48 The first independent basis was the availability of other actions or remedies. The Commission explained in its reasons:
As it relates to the subject matter of your complaint, namely Home Affairs' decision in regard to the Visa Refusal Outcome, I consider that the situation could have been remedied by either the payment of the Debt or entering into appropriate arrangements with Home Affairs with respect to the payment of the Debt, when you were understandably advised of these options in Home Affairs' emails of 12 September 2019 and 15 and 17 October 2019. These options were seemingly communicated to you at least more than two months prior to Home Affairs' decision of 4 December 2019 in regard to the Visa Refusal Outcome. It is unclear why you did not contact Home Affairs to explore these options to attempt to remedy the issue regarding the PIC 4004 requirement not being met with respect to your Visitor Visa Application within the legislative timeframe, which ultimately resulted in the Visa Refusal Outcome.
49 The Commission was plainly of the opinion that paying the debt or entering into an arrangement with Home Affairs to pay the debt was a more appropriate remedy in relation to the subject matter of the complaint which was reasonably available to Mr Heiner (AHRC Act, s 20(2)(c)(iv)).
50 The Commission also noted that it was open to Mr Heiner to apply to resume his Australian citizenship years before he was denied entry to Australia but declined to do so.
51 The second independent basis was that the Commission did not consider that there was any reasonable prospect of the matter being settled by conciliation (AHRC Act, s 20(2)(c)(iib)). The Commission explained that it did not have the power to make an enforceable decision in relation to a complaint about alleged breaches of human rights; it could only try to help the parties to resolve a complaint through conciliation. It also explained that, if the matter is not resolved in this way, an aggrieved person cannot obtain a remedy in the courts (contrast the position in relation to complaints of unlawful discrimination: see AHRC Act, s 46PO). The Commission then referred to the relief Mr Heiner was seeking from the Commission as set out in his email of 23 January 2020 and explained to him that it was beyond its jurisdiction to provide it. It noted that Home Affairs had said in its response that it was not in a position to agree to, or participate in, conciliation. The Commission concluded that:
Overall, having considered the above, I am of the opinion that the practical outcomes and remedies are unlikely to be achieved through the Commission's complaint and conciliation process.

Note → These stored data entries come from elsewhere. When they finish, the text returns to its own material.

/-- A saved unit leaves the modelled core to another, with what its context holds and what waits for it (R204, R224, R373). -/
def putAside (s : State) : State :=
  if s.unit.run == .saved then
    { s with
      aside := s.aside ++ [⟨s.unit, s.peers, s.area, s.inbound, s.pkg.heldChunks.filter (chunkHere s)⟩]
      inbound := []
      pkg := { s.pkg with heldChunks := s.pkg.heldChunks.filter fun c => !chunkHere s c } }
  else s

/-- A unit set aside is the modelled one again, and what waited for it is tried again. -/
def takeBack (s : State) (a : Aside) : State :=
  { s with
    unit := a.unit, peers := a.peers, area := a.area, inbound := s.inbound ++ a.inbound
    pkg := { s.pkg with heldChunks := s.pkg.heldChunks ++ a.chunks } }

/-- The unit on the modelled core, and the scratchpads of the others of its gang, as the gang starts. -/
def loadGang (s : State) (j : Job) (seq : W16) (i : Nat) (l : Launch) (g : Nat) (at_ : Placement) : State :=
  match modelledCore s.here l.rec_ at_, mget s.images (lrImage l.rec_) with
  | some c, some im =>
    if coreHeld s then s
    else
      let u := startUnit s j seq i l g c s.here im
      { putAside s with
        unit := { u with launch := { u.launch with routers := physSlots l.rec_ at_ im.slots } }
        peers := ((lrCores l.rec_).filter (· != c)).map fun k => (k, startPad im (lrBanks l.rec_) k)
        area := none }
  | _, _ => s

/-- The gang of a reference. -/
def gangRef (s : State) (l : LaunchId) (g : Nat) : Option GangRef :=
  (partGangs s l.part).find? fun x => x.key == idKey l && x.seq == l.graph && x.launch == l.launch && x.gang == g

/-- A gang has been placed at a scheduling point, which goes on to the pre-emption for the first that cannot be (R371, R372). -/
def afterPlacing (s : State) (x : GangRef) : State := schedulePart (markReady s) x.part

/-- R337, R341, R371: a ready gang is placed, and all its units start. -/
def execGangStart (l : LaunchId) (gang : Nat) (at_ : Placement) (s : State) : Host.Outcome State Fault Refusal :=
  .next
    (let s := markReady s
    match gangRef s l gang, mget s.jobs (idKey l) with
    | some x, some j =>
      if x.g.st != .waiting || !mayPlace s l.part x || !admits s l.part x.l gang s.cores at_ then s
      else
        let s := loadGang s j l.graph l.launch x.l gang at_
        let s := mapLaunch s (idKey l) l.graph l.launch fun l =>
          { l with
            started := some (l.started.getD s.time)
            gangs := modAt l.gangs gang fun g => { g with st := .running at_, cluster := some at_.cluster, ready := none, started := s.time } }
        afterPlacing { s with cores := s.cores ++ (placedCores x.l.rec_ at_).filterMap id, freeCtr := s.freeCtr + 1 } x
    | _, _ => s)

/-! ### Completing a unit (R80, R348, R357) -/

/-- Unit k of gang g has completed: it is done and its core free; the gang completes with its last unit. -/
def completeUnit (s : State) (key : Nat) (seq : W16) (i g k : Nat) (status detail : Byte) (sig : W64) : State :=
  match launchAt s key seq i with
  | none => s
  | some l =>
    match l.gangs[g]?.bind gangAt with
    | none => s
    | some at_ =>
      let uk := unitKeyOf l g k
      let core := placedCore l.rec_ at_ (nth (lrCores l.rec_) k 0)
      let units := mset l.units uk
        { unitInfo l uk with
          done := true, waits := false, arrived := none, status := status, detail := detail, sig := sig }
      let all := (gangUnits l g).all fun k => (unitInfo { l with units := units } k).done
      mapLaunch { s with cores := s.cores.filter fun c => some c != core } key seq i fun l =>
        { l with units := units, gangs := modAt l.gangs g fun x => if all then { x with st := .done } else x }

/-- Whether the modelled unit is unit u of a launch. -/
def ownUnit (s : State) (l : LaunchId) (u : W32) : Bool :=
  ownGang s (idKey l) l.graph l.launch s.unit.launch.gang && s.unit.cr.unit == u

/-- The signature of the unit: CRC-64 over its events (R355). -/
def unitSignature (u : Unit) : W64 := crc64 (u.sig.flatMap fun e => leBytes e.addr.toNat 8 ++ leBytes e.data.toNat 8)

/-- The modelled unit, exited or stopped, completes once everything it issued has performed (R80). -/
def completeOwn (s : State) (l : LaunchId) : State :=
  let u := s.unit
  if !(u.run == .exited || u.run == .stopped) || !unitQuiet u || !u.accs.isEmpty || !u.triggers.isEmpty then s
  else
    let err := if u.run == .exited then oldestDeferred u fun _ => true else none
    let s := match err with
      | some d => unitEvent s 4 (faultInfo u.pc 0#12 0 d.cause.toNat)
      | none => s
    let s := completeUnit s (idKey l) l.graph l.launch u.launch.gang (coreRank u.launch.nc u.cr.lcore.toNat)
      (if err.isSome then 6#8 else 0#8) (err.elim 0#8 (·.cause)) (unitSignature u)
    let s := s.mapUnit fun u => { u with run := .completed, deferred := [], l1 := if u.launch.fuse then [] else u.l1 }
    match (launchOf s l).bind fun x => x.gangs[u.launch.gang]? with
    | some x => (match x.st with
      | .saving _ => if x.cancelled then s else saveGang s (idKey l) l.graph l.launch u.launch.gang
      | _ => s)
    | none => s

/-- The copy whose unit u completes: the first whose gang runs, whose unit has not completed and is not the modelled one. -/
def copyRunning (s : State) (id : LaunchId) (l : Launch) (u : Nat) : Option (Nat × Nat) :=
  ((upto 1 l.copies).map fun c => unitPlace l c u).find? fun (g, k) =>
    (l.gangs[g]?.bind gangAt).isSome && !(unitInfo l (unitKeyOf l g k)).done
      && !(ownUnit s id (w32 u) && s.unit.launch.gang == g)

/-- R80: an exited unit completes. Of the modelled unit the step finds the status; of another unit it is given: 0x00 or 0x06. -/
def execUnitComplete (l : LaunchId) (unit : W32) (status detail : Byte) (s : State) : Host.Outcome State Fault Refusal :=
  .next
    (match launchOf s l with
    | none => s
    | some x =>
      if ownUnit s l unit && (s.unit.run == .exited || s.unit.run == .stopped) then point s (settle (barrierAdvance (completeOwn s l)) (idKey l))
      else
        match copyRunning s l x unit.toNat with
        | none => s
        | some (g, k) =>
          let st := if status == 6#8 then 6#8 else 0#8
          let s' := completeUnit s (idKey l) l.graph l.launch g k st (if st == 0#8 then 0#8 else detail) (Config.peerSig s.freeCtr)
          point s (settle (barrierAdvance { s' with freeCtr := s.freeCtr + 1 }) (idKey l)))

/-! ### TRIGGER, WAITDEP, PHASE (R345 to R352) -/

/-- The unit of the modelled core among those of its launch. -/
def ownUnitKey (s : State) (l : Launch) : Nat := unitKeyOf l s.unit.launch.gang (coreRank s.unit.launch.nc s.unit.cr.lcore.toNat)

/-- What the dispatcher knows of the modelled unit, changed. -/
def mapOwnInfo (s : State) (f : UnitInfo → UnitInfo) : State :=
  let u := s.unit
  mapLaunch s (jobKey u.cr.part u.cr.job) u.launch.graph u.launch.launch fun l =>
    let k := ownUnitKey s l
    { l with units := mset l.units k (f (unitInfo l k)) }

/-- TRIGGER (R346): a release of every access issued before it; the mark follows by TRIGGER_MARK. -/
def slotTrigger (g : BitVec 4) (s : State) : SlotAnswer :=
  guarded g s fun s => .go (s.mapUnit fun u => { u with triggers := u.triggers ++ [u.nextAcc] })

def execTrigger (g : BitVec 4) (s : State) : Host.Outcome State Fault Refusal := issueOne false false 1 false (slotTrigger g) s

/-- R346: a unit is marked triggered once a TRIGGER's release has performed; a paired launch marks nothing (R356). -/
def execTriggerMark (l : LaunchId) (unit : W32) (s : State) : Host.Outcome State Fault Refusal :=
  .next
    (match launchOf s l with
    | none => s
    | some x =>
      if ownUnit s l unit then
        match s.unit.triggers.find? fun t => s.unit.accs.all fun a => t ≤ a.id || a.performed with
        | none => s
        | some t =>
          let s := s.mapUnit fun u => { u with triggers := u.triggers.erase t }
          if lrPaired x.rec_ then s else mapOwnInfo s fun i => { i with triggered := true }
      else
        let (g, k) := unitPlace x 0 unit.toNat
        if lrPaired x.rec_ || (x.gangs[g]?.bind gangAt).isNone then s
        else mapLaunch s (idKey l) l.graph l.launch fun x =>
          let uk := unitKeyOf x g k
          { x with units := mset x.units uk { unitInfo x uk with triggered := true } })

/-- Whether a producer lets a WAITDEP go (R347). -/
def producerMet (p : Launch) : Bool :=
  p.status.isSome
    || (!lrPaired p.rec_ && p.detail == 0#8
      && ((upto 0 p.gangs.length).zip p.gangs).all fun (g, x) =>
        (x.cancelled && p.cancelled.isNone) || (gangUnits p g).all fun k => let i := unitInfo p k; i.triggered || i.done)

/-- WAITDEP (R347). -/
def slotWaitdep (g : BitVec 4) (s : State) : SlotAnswer :=
  guarded g s fun s =>
    let met := match unitJob s, unitLaunch s with
      | some j, some l => (producersOf j l).all producerMet
      | _, _ => true
    if s.unit.wdheld || met then
      .go (acquire ((mapOwnInfo s fun i => { i with waits := false }).mapUnit fun u => { u with wdheld := true }) 2)
    else .hold fun s => mapOwnInfo s fun i => { i with waits := true }

def execWaitdep (g : BitVec 4) (s : State) : Host.Outcome State Fault Refusal := issueOne false false 1 true (slotWaitdep g) s

/-- The other units of the unit's job that run as members of its phase and have not arrived: graph, launch, unit (R349). -/
def othersOut (s : State) (j : Job) : List (W16 × Nat × Nat) :=
  j.graphs.flatMap fun gr => ((upto 0 gr.launches.length).zip gr.launches).flatMap fun (i, l) =>
    if !l.open_ || !lrPhb l.rec_ || j.phase.toNat < lrPhase l.rec_ then []
    else ((upto 0 l.gangs.length).zip l.gangs).flatMap fun (g, x) =>
      if (gangAt x).isNone then []
      else ((gangUnits l g).filter fun k =>
        let o := unitInfo l k
        !o.done && o.arrived != some j.phase
          && !(jobKey j.r.part j.r.job == jobKey s.unit.cr.part s.unit.cr.job && gr.seq == s.unit.launch.graph && i == s.unit.launch.launch && k == ownUnitKey s l)).map fun k => (gr.seq, i, k)

/-- Unit k of launch i of a graph arrives at its job's phase. -/
def arriveAt (s : State) (key : Nat) (j : Job) (seq : W16) (i k : Nat) : State :=
  mapLaunch s key seq i fun l => { l with units := mset l.units k { unitInfo l k with arrived := some j.phase } }

/-- Those of them arrive of which a free value says so (R350, log 1). -/
def othersArrive (s : State) : State :=
  match unitJob s with
  | none => s
  | some j =>
    (othersOut s j).foldl (fun s x =>
      let s' := { s with freeCtr := s.freeCtr + 1 }
      if Config.peerArrives s.freeCtr then arriveAt s' (jobKey s.unit.cr.part s.unit.cr.job) j x.1 x.2.1 x.2.2 else s') s

/-- The phase of the unit's job completes where it can, other units arriving (R350). -/
def phaseWait (s : State) : State :=
  let s := othersArrive s
  point s (settle s (jobKey s.unit.cr.part s.unit.cr.job))

/-- The modelled unit arrives at its job's phase, and the phase completes where it can (R350). -/
def arrivePhase (s : State) : State :=
  match unitJob s with
  | none => s
  | some j =>
    phaseWait (mapOwnInfo (s.mapUnit fun u => { u with launch := { u.launch with arrived := some j.phase } }) fun i =>
      { i with arrived := some j.phase })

52 In effect, the Commission's conclusion was that conciliation would be futile. That conclusion was open on the material before it.
53 Mr Heiner contended that he was willing to participate in a conciliation but accepted that the Minister was not. He submitted that "[e]ffective conciliation depends on breach of Art 12(4) tested in terms of the Constitution and the Appellant's particulars, and whether protection and compensation for the appellant and his family is warranted". Neither of these outcomes was available through the Commission's processes.
54 Mr Heiner submitted that the Court might find that he was unlawfully denied a visa on humanitarian grounds or that he could not lawfully be denied a visa at any time. That submission must be rejected. This Court is hearing an appeal on a limited ground from an application for judicial review of a decision of the Commission. It has no power to inquire into the legality of the visa refusal. If Mr Heiner wanted to challenge the legality of the decision to refuse to grant his visa application, he could only do so by filing an application for constitutional writs in the Federal Circuit and Family Court of Australia (Division 2) and the time in which he could do so has long since passed (see Migration Act, ss 474, 476A, 477).